**ACTIVITY:** Using the listing below, set down each line from the line containing "theorem stagingStart (x0" through the line containing "theorem placerTask (x0", both ends included, exactly and with nothing added.

RECORD EXTRACTS below:

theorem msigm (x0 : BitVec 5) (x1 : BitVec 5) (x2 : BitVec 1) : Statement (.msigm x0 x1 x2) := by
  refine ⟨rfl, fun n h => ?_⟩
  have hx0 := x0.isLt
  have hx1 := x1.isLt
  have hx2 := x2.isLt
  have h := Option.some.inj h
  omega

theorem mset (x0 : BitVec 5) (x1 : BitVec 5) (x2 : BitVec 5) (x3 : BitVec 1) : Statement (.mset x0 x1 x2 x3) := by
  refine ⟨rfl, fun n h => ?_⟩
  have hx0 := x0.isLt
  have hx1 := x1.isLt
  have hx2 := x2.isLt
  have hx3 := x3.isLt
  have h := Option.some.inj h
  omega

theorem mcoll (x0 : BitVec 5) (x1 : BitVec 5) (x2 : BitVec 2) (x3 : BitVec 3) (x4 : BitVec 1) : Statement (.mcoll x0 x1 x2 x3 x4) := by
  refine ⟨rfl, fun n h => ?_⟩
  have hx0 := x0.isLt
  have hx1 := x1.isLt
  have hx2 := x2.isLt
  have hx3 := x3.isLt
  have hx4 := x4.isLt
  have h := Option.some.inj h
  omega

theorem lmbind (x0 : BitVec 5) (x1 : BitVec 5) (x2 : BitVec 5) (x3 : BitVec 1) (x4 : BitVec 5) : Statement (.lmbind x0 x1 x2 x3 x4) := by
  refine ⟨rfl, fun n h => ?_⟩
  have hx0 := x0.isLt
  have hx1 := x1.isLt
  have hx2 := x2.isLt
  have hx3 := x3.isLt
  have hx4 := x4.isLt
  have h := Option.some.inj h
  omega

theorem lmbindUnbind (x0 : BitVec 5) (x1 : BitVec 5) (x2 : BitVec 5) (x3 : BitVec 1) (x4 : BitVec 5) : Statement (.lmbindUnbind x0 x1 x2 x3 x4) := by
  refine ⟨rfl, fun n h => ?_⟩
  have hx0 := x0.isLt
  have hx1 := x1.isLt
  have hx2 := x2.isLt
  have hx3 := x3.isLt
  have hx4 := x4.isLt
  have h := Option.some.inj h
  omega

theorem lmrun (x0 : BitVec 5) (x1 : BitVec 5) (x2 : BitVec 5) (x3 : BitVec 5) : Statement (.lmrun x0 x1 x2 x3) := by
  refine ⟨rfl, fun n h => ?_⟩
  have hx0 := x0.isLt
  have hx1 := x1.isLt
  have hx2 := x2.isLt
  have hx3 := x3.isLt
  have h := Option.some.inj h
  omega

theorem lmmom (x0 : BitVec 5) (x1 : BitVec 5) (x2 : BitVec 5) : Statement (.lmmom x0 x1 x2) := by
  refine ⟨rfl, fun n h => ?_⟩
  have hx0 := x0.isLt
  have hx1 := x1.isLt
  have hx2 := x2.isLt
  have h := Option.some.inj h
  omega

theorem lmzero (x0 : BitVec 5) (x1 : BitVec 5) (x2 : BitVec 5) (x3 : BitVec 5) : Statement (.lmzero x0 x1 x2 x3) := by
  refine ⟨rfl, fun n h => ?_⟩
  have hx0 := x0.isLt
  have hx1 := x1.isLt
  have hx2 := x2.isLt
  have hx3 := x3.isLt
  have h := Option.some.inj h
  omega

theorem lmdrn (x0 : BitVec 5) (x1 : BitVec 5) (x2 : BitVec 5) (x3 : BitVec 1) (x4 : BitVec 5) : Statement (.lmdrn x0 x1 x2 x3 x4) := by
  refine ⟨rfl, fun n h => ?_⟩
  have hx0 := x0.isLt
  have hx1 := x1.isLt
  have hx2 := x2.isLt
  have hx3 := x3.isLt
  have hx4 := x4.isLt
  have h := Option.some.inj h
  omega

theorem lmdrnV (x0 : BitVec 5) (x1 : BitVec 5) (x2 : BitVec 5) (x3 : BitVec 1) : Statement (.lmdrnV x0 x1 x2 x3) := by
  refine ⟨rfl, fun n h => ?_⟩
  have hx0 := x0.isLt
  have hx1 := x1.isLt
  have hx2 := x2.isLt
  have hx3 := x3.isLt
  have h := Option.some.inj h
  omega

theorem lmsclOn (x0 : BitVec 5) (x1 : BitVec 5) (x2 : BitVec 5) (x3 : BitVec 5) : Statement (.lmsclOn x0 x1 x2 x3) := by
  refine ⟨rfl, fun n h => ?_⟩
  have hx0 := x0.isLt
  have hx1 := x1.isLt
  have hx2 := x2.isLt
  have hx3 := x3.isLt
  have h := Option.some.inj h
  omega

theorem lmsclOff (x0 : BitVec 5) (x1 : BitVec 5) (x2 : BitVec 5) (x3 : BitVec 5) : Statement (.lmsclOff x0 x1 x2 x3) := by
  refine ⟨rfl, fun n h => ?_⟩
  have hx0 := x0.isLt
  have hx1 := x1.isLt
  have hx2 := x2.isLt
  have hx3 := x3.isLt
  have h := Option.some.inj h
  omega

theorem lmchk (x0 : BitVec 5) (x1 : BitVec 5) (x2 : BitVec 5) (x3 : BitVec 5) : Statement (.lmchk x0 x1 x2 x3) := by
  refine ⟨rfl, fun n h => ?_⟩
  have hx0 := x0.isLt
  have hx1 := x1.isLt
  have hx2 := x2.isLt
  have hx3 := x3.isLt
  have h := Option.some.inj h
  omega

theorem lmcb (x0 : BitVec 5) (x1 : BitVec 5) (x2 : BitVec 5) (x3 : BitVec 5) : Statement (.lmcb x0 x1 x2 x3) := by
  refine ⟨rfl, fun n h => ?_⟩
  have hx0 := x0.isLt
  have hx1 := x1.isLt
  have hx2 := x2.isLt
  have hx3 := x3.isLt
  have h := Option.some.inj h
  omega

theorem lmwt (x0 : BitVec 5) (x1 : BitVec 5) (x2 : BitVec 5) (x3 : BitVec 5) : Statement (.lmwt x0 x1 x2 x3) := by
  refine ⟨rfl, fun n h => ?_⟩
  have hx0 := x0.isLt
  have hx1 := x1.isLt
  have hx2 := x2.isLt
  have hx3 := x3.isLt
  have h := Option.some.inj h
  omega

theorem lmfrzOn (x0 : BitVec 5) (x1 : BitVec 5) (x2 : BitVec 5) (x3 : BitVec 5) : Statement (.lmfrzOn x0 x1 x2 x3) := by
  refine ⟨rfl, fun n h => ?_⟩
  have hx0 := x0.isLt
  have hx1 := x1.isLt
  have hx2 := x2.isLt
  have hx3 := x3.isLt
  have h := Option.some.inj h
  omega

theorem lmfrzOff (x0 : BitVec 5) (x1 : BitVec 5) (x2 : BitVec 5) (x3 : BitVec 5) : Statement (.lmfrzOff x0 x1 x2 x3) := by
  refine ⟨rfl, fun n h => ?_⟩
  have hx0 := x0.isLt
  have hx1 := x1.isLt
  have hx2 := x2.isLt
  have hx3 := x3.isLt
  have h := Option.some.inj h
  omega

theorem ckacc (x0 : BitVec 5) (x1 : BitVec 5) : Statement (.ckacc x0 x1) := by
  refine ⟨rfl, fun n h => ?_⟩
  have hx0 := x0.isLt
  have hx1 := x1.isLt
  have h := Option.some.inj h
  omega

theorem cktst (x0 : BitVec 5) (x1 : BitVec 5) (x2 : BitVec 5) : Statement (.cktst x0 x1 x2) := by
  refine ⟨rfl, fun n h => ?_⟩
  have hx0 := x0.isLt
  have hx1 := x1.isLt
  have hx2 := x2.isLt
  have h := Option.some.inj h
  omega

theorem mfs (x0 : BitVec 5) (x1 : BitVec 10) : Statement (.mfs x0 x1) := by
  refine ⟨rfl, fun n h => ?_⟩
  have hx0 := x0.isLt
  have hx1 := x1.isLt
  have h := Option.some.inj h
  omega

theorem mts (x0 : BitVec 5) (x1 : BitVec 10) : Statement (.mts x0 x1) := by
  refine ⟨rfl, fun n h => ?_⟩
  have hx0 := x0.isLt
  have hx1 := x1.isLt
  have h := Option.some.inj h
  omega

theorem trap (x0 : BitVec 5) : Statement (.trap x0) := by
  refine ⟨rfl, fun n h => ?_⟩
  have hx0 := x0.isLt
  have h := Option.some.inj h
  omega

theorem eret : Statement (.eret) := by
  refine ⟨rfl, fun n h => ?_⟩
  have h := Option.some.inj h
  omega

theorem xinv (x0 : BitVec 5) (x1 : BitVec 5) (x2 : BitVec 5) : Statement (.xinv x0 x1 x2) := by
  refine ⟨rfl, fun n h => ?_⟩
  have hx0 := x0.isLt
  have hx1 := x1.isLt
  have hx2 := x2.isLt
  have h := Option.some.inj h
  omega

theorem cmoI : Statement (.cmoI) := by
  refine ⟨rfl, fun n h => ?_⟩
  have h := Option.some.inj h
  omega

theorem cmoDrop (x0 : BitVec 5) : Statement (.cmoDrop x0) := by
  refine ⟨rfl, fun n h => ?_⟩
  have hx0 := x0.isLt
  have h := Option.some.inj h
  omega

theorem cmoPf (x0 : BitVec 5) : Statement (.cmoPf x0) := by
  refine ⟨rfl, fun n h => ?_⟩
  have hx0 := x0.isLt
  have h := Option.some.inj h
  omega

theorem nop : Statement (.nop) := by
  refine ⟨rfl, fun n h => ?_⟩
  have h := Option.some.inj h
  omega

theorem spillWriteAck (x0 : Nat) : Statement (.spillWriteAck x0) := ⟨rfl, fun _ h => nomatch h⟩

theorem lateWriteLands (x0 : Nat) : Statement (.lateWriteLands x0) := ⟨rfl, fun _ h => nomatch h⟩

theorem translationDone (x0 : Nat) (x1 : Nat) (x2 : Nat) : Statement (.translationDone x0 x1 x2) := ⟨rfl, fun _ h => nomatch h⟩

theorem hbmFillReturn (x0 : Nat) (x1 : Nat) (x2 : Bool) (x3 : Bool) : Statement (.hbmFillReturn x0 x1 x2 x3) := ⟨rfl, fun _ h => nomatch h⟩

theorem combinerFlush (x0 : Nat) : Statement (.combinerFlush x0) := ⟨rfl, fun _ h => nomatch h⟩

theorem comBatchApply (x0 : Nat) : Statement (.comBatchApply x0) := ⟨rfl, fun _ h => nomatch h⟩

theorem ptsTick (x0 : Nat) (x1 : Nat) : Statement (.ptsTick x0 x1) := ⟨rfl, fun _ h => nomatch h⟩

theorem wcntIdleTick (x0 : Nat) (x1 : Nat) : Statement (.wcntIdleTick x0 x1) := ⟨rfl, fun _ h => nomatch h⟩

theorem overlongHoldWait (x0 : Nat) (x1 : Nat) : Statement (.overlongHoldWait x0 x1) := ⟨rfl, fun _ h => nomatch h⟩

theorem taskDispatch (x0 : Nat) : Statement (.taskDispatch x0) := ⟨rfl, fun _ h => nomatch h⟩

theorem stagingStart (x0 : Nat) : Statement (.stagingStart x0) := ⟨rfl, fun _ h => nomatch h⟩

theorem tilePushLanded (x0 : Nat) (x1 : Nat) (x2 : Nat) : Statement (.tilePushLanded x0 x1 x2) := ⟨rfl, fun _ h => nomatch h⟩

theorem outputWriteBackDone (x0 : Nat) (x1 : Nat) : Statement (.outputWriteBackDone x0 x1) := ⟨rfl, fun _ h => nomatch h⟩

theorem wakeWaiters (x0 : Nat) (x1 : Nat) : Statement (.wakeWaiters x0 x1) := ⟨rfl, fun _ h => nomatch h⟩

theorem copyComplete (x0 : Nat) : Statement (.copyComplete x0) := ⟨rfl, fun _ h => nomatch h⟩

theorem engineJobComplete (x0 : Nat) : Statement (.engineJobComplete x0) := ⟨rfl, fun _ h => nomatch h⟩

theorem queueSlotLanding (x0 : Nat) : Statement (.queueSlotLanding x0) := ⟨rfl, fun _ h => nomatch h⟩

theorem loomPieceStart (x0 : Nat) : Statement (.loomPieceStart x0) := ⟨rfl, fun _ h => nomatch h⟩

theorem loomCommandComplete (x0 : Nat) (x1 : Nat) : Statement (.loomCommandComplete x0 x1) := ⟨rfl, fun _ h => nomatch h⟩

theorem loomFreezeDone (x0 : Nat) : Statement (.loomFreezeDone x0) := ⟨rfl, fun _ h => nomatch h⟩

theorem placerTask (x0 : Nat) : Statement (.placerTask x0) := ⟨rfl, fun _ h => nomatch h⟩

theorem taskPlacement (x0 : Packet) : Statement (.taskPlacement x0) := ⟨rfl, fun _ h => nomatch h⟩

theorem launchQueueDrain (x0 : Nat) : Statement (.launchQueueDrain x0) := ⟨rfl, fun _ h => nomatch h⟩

End of RECORD EXTRACTS.

**OUTPUT:**
theorem stagingStart (x0 : Nat) : Statement (.stagingStart x0) := ⟨rfl, fun _ h => nomatch h⟩

theorem tilePushLanded (x0 : Nat) (x1 : Nat) (x2 : Nat) : Statement (.tilePushLanded x0 x1 x2) := ⟨rfl, fun _ h => nomatch h⟩

theorem outputWriteBackDone (x0 : Nat) (x1 : Nat) : Statement (.outputWriteBackDone x0 x1) := ⟨rfl, fun _ h => nomatch h⟩

theorem wakeWaiters (x0 : Nat) (x1 : Nat) : Statement (.wakeWaiters x0 x1) := ⟨rfl, fun _ h => nomatch h⟩

theorem copyComplete (x0 : Nat) : Statement (.copyComplete x0) := ⟨rfl, fun _ h => nomatch h⟩

theorem engineJobComplete (x0 : Nat) : Statement (.engineJobComplete x0) := ⟨rfl, fun _ h => nomatch h⟩

theorem queueSlotLanding (x0 : Nat) : Statement (.queueSlotLanding x0) := ⟨rfl, fun _ h => nomatch h⟩

theorem loomPieceStart (x0 : Nat) : Statement (.loomPieceStart x0) := ⟨rfl, fun _ h => nomatch h⟩

theorem loomCommandComplete (x0 : Nat) (x1 : Nat) : Statement (.loomCommandComplete x0 x1) := ⟨rfl, fun _ h => nomatch h⟩

theorem loomFreezeDone (x0 : Nat) : Statement (.loomFreezeDone x0) := ⟨rfl, fun _ h => nomatch h⟩

theorem placerTask (x0 : Nat) : Statement (.placerTask x0) := ⟨rfl, fun _ h => nomatch h⟩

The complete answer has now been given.